Clark brought her four-year-old niece Stella onstage and led her in circles as the she, Byrne and their band closed the show with the Talking Heads’ “Road to Nowhere.” It turns out Clark first heard the song “Burning Down The House” – and David Byrne — when she was 4, while watching the scene in Revenge of The Nerds when the Alpha Betas set fire to their frat house.

Clark marched around with Stella, crouched low to stay at the child’s level, her knees loose as horn players trailed them. It was easy to see her as a wiry ’80s kid roused by such a subversive groove. It was palpable, the awe Clark must feel at sharing a record and a stage with Byrne: the two of them were a strange and wonderful match, and it seemed he was just as impressed to be at her side.

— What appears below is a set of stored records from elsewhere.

/-- One more request of a member is counted. -/
def bumpMember (x : Group) (lc : Nat) : Group :=
  { x with members := mapIf (fun m => m.1 == lc) (fun m => (m.1, m.2.1, m.2.2 + 1)) x.members }

/-- The clock that an instance's limit is measured by: cc, or the context's boundaries (R385). -/
def collClock (s : State) (ctx : Nat) : Nat :=
  match s.ctx? ctx with
  | some x => if x.det then x.bounds else s.cc
  | none => s.cc

/-- A collective request served at its keeper: joins an open instance, opens one, waits, or is refused. `early` tells one
that has just arrived, behind what waits. -/
def serveColl (s : State) (x : Group) (r : CReq) (early : Bool) : State :=
  let queued := x.waiting.any fun w => w.lc == r.lc && w.op == .join
  match x.member? r.lc with
  | none =>
    if early && queued then s.setGroup { x with waiting := x.waiting ++ [r] } else collRefused (s.setGroup x) r 3
  | some (_, b, k) =>
    let n := b + k + 1
    match x.timedOut.find? fun t => t.1 == n with
    | some (_, mem) => collDone (s.setGroup (bumpMember x r.lc)) r (rankIn mem r.lc) mem.length 0 4 (n - x.base) 0
    | none =>
      if x.insts.any fun i => i.n == n then
        s.setGroup { bumpMember x r.lc with insts := mapIf (fun i => i.n == n) (fun i => { i with reqs := i.reqs ++ [r] }) x.insts }
      else if early && !x.waiting.isEmpty then s.setGroup { x with waiting := x.waiting ++ [r] }
      else
        let i : Inst := { n := n, base := x.base, members := x.lcs, reqs := [r], since := collClock s x.ctx, moved := none, bad := none }
        s.setGroup { bumpMember x r.lc with opened := max x.opened n, insts := x.insts ++ [i] }

def COp.membership : COp → Bool
  | .join | .leave => true
  | _ => false

/-- Groups of a context besides group 0 (R116). -/
def groupCount (s : State) (ctx : Nat) : Nat := (s.groups.filter fun y => y.ctx == ctx && y.g != 0 && !y.members.isEmpty).length

/-- A JOIN or LEAVE takes effect (R379). -/
def changeMember (s : State) (x : Group) (r : CReq) : State :=
  let isMem := (x.member? r.lc).isSome
  match r.op with
  | .join =>
    if isMem then collDone (s.setGroup x) r (rankIn x.lcs r.lc) x.members.length 0 1 0 0
    else if x.members.isEmpty && 1024 ≤ groupCount s r.ctx then collDone (s.setGroup x) r 0 0 0 2 0 0
    else
      let y := { x with members := x.members ++ [(r.lc, x.opened, 0)] }
      collDone (s.setGroup y) r (rankIn y.lcs r.lc) y.members.length 0 0 0 0
  | _ =>
    if !isMem then collDone (s.setGroup x) r 0 x.members.length 0 1 0 0
    else
      let y := { x with members := x.members.filter fun m => m.1 != r.lc }
      -- a group without members is no more: one that is joined again counts from 1
      let y := if y.members.isEmpty then { emptyGroup x.ctx x.g with
          insts := y.insts, waiting := y.waiting, base := if y.insts.isEmpty then 0 else x.opened
          opened := if y.insts.isEmpty then 0 else x.opened } else y
      collDone (s.setGroup y) r 0 y.members.length 0 0 0 0

/-- A member's next request belongs to an open instance, and does not wait (R380). -/
def Group.openFor (x : Group) (r : CReq) : Bool :=
  match x.member? r.lc with
  | some (_, b, k) => x.insts.any fun i => i.n == b + k + 1
  | none => false

/-- Serve, in their order, what waited for a membership change: everything up to the next one, and behind it what belongs to an open
instance. `kept` still waits. -/
def drainList (ctx g : Nat) : List CReq → List CReq → Bool → State → State
  | [], kept, _, s => let x := s.group ctx g; s.setGroup { x with waiting := kept }
  | r :: t, kept, stop, s =>
    if r.op.membership then drainList ctx g t (kept ++ [r]) true s
    else
      let x := { s.group ctx g with waiting := [] }
      if stop && !x.openFor r then drainList ctx g t (kept ++ [r]) true s
      else drainList ctx g t kept stop (serveColl s x r false)

def drainWaiting (s : State) (ctx g : Nat) : State :=
  let x := s.group ctx g
  drainList ctx g x.waiting [] false s

/-- Every member of an instance has requested it: it has completed (R380). -/
def Inst.complete (i : Inst) : Bool := i.members.all fun l => i.reqs.any fun r => r.lc == l

/-- The group's next membership change, once every open instance has completed or timed out (R380). -/
def membershipStep (s : State) (ctx g : Nat) : Option State :=
  let x := s.group ctx g
  match x.waiting with
  | r :: t =>
    if r.op.membership && x.insts.all Inst.complete then
      some (drainWaiting (changeMember s { x with waiting := t } r) ctx g)
    else none
  | [] => none

/-- A request arrives at its keeper. -/
def collArrive (s : State) (r : CReq) : State :=
  let x := s.group r.ctx r.group
  if r.op.membership then s.setGroup { x with waiting := x.waiting ++ [r] } else serveColl s x r true

/-- A request goes to its group's keeper, over a link where another package has it (R376, R433). -/
def collToKeeper (s : State) (r : CReq) : State :=
  if (keeperAt s r.ctx r.group).isNone then cross s (.coll r) else collArrive s r

/-! Data movement (R381, R383). -/

/-- The core as a context sees it, running or switched out. -/
def coreAs (c : Core) (ctx : Nat) : Core :=
  if c.cx.ctx = ctx then c
  else match c.saved.find? fun x => x.ctx == ctx with
    | some x => { c with cx := x, frames := [] }
    | none => c

/-- The key of a local byte of a context that is switched out lies in its save area (R169, R171). -/
def keyAs (s : State) (ctx : Nat) (key : Nat) : Nat :=
  if isLocalKey key then
    let p := localOwner key
    let c := s.core p
    if c.cx.ctx = ctx || !(c.saved.any fun x => x.ctx == ctx) then key
    else savePa s ctx p ((key - peerBase) % 0x20000)
  else key

/-- Keys of the bytes of members on other packages, which no memory of this package has. -/
def farKey (lc a : Nat) : Nat := (lc + 1) * 2 ^ 64 + a % 2 ^ 64
def isFar (key : Nat) : Bool := 2 ^ 64 ≤ key

/-- The parts of a member's access before the first that fails its check as its core's load or store, and the byte that fails
(R193). The package that holds the address checks it (R433): what another one finds is open (log 16). -/
def memberParts (s : State) (ctx : Nat) (i : Inst) (lc : Nat) (k : AK) (a n : Nat) : List Part × Option Nat :=
  match s.physOf ctx lc with
  | none =>
    let good := min n (Config.remoteGood i.since i.n (farKey lc a) n)
    ((partsOf (a % 2 ^ 64) 0 good).map fun p => { p with key := farKey lc p.va }, if good < n then some ((a + good) % 2 ^ 64) else none)
  | some p =>
    let (ps, bad) := checkedParts s (coreAs (s.core p) ctx) k (a % 2 ^ 64) n 0
    (ps, bad.map fun i => i.s5.toNat)

/-- The moves of an instance, as (source rank and address, destination rank and address) of n bytes, in the order of
R381. -/
def collMoves (op : COp) (n : Nat) (src dst : List Nat) : List ((Nat × Nat) × (Nat × Nat)) :=
  (List.range src.length).flatMap fun k => (List.range dst.length).map fun r =>
    ((k, src.getD k 0 + (if op = .cxch then r * n else 0)), (r, dst.getD r 0 + k * n))
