/-- SPECIALISER_WALK: the k-th walk of a die is made, at once. -/
def execSpecialiserWalk (die k : Nat) (s : State) : Res :=
  .next (if h : die < 8 then
    match s.spec[die].walks[k]? with
    | none => s
    | some w =>
      if w.outcome.isSome then s
      else
        let (s, pc) := doWalk s die w
        s.modSpec die fun d => { d with walks := mapIf (fun x => x.id == w.id) (fun x => { x with outcome := some pc }) d.walks }
    else s)

end Sys2Proof.Machine
end

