-- ==== Sys2Proof/Machine/Agenda.lean ====
section
/-! DEFINITION. The steps that the machine's parts may take next, in the canonical order (log 1). -/

namespace Sys2Proof.Machine

/-- Steps of one outstanding operation. -/
def opEvents (p : Nat) (o : Op) : List Instr :=
  let parts (g : Nat → Instr) : List Instr := (List.range o.parts.length).map g
  (if o.isLoad then parts (.loadPerform p o.id) else [])
    ++ (if o.isStore || o.isWatch || o.mmio then parts (.storeApply p o.id) else [])
    ++ (if o.isNt then parts (.ntApply p o.id) else [])
    ++ (if o.isAtomic then [.atomicApply p o.id] else [])
    ++ [.connectorImageLoad p o.id, .longLatencyResult p o.id, .releaseComplete p o.id]

/-- Accesses of an executing command, and the opening of its next row. -/
def engEvents (c : Core) (e : Eng) : List Instr :=
  let parts := match (c.eng e).run with
    | none => []
    | some x => (List.range (x.rd.length + 1)).map (fun k => Instr.engineAccessPerform c.phys e (.rd k))
        ++ (List.range x.wr.length).map fun k => Instr.engineAccessPerform c.phys e (.wr k)
  parts ++ [.engineCommandFinish c.phys e, .engineCommandStart c.phys e]

/-- Steps of a core that no time holds back. -/
def coreEvents (s : State) (p : Nat) : List Instr :=
  let c := s.core p
  [.deferredFaultReport p, .maskedWindowClose p, .preemption p, .taskActivation p, .storeLeave p]
    ++ c.ops.flatMap (opEvents p)
    ++ engs.flatMap (engEvents c)
    ++ (if c.draining then (List.range 576).map (Instr.gstBufferStore p) else [])
    ++ (if c.gear.run.isSome then [.gangStepStart (trainOf p), .gangStepEnd (trainOf p)] else [])
    ++ (if c.shu.run.isSome then [.cpylFlagTest p, .tokenWrite p] else [])
    ++ (List.range c.sending.length).map (Instr.messageSend p)
    ++ (if c.cx.frz.toSend.isSome then [.faultPacketSend p] else [])
    ++ (if c.cx.ctx = noCtx then c.saved.map fun x => Instr.contextSwitch p x.ctx else [])

/-- Steps of the shared units: messages, keepers, heddle units, collective engines. -/
def unitEvents (s : State) : List Instr :=
  (List.range s.flights.length).map Instr.messageArrival
    ++ (List.range s.keepers.length).flatMap (fun k => [Instr.keeperModeChange k, .claimServe k])
    ++ (List.range s.hreqs.length).flatMap (fun k => [Instr.offerArrival k, .pcancelArrival k])
    ++ (List.range s.creqs.length).map Instr.collectiveRequestArrival
    ++ s.hunits.flatMap (fun u => u.conns.map fun c => Instr.liftDecision u.n c.slot)
    ++ s.groups.flatMap (fun g => Instr.membershipChange g.ctx g.g :: g.insts.flatMap fun i =>
        [Instr.instanceDataMove g.ctx g.g i.n, .collectiveCompletion g.ctx g.g i.n])

/-- Steps of one queue: a fetch, a dispatch of each kind of packet. -/
def queueEvents (q : Queue) : List Instr :=
  if q.state != 1 then []
  else
    [.packetFetch q.n, .packetRecheck q.n, .waitRetest q.n, .nop q.n, .launch q.n, .launchRange q.n, .indirect q.n, .pred q.n, .packetLoop q.n, .wait q.n,
      .signal q.n, .barrier q.n, .fetchFence q.n, .connect q.n]

/-- Steps of the front end, the specialisers and the driver's units. -/
def frontEvents (s : State) : List Instr :=
  (List.range s.qsends.length).map Instr.qsendWrite
    ++ (List.range s.launches.length).map Instr.taskEndReport
    ++ s.queues.flatMap queueEvents
    ++ (List.range 8).flatMap (fun d =>
        if h : d < 8 then (List.range s.spec[d].walks.length).map (Instr.specialiserWalk d) else [])
    ++ [.shootdownComplete]

/-- Every step of the canonical order before an instruction issues. -/
def candidates (s : State) : List Instr :=
  s.cores.flatMap (fun c => coreEvents s c.phys) ++ unitEvents s ++ frontEvents s

/-- The first of these steps that changes the state. -/
def firstStep (s : State) : List Instr → Option State
  | [] => none
  | e :: es => match act e s with
    | .next t => if t = s then firstStep s es else some t
    | _ => firstStep s es

/-- Does none of these steps change the state? -/
def quietSteps (s : State) (es : List Instr) : Bool := (firstStep s es).isNone

end Sys2Proof.Machine
end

Their apt team-up for Talking Heads staple “This Must Be The Place” was so grounding and powerful, we’re still thinking of songs they’d do perfectly well to cover as duets. Here are two:

Brian Eno, “I’ll Come Running To Tie Your Shoe” Another Green World, 1975

This ballad is subtly bleak, like the idyllic but always admittedly allusive pursuits in both St. Vincent and Talking Heads songs. Imagine that harmony in the chorus.

Nina Simone, “My Baby Just Cares For Me” ‘Little Girl Blue’ 1958

Grandiosity validated by self-consciousness translated into adorable here. And that’s pretty much what David and Annie have going on as a duo.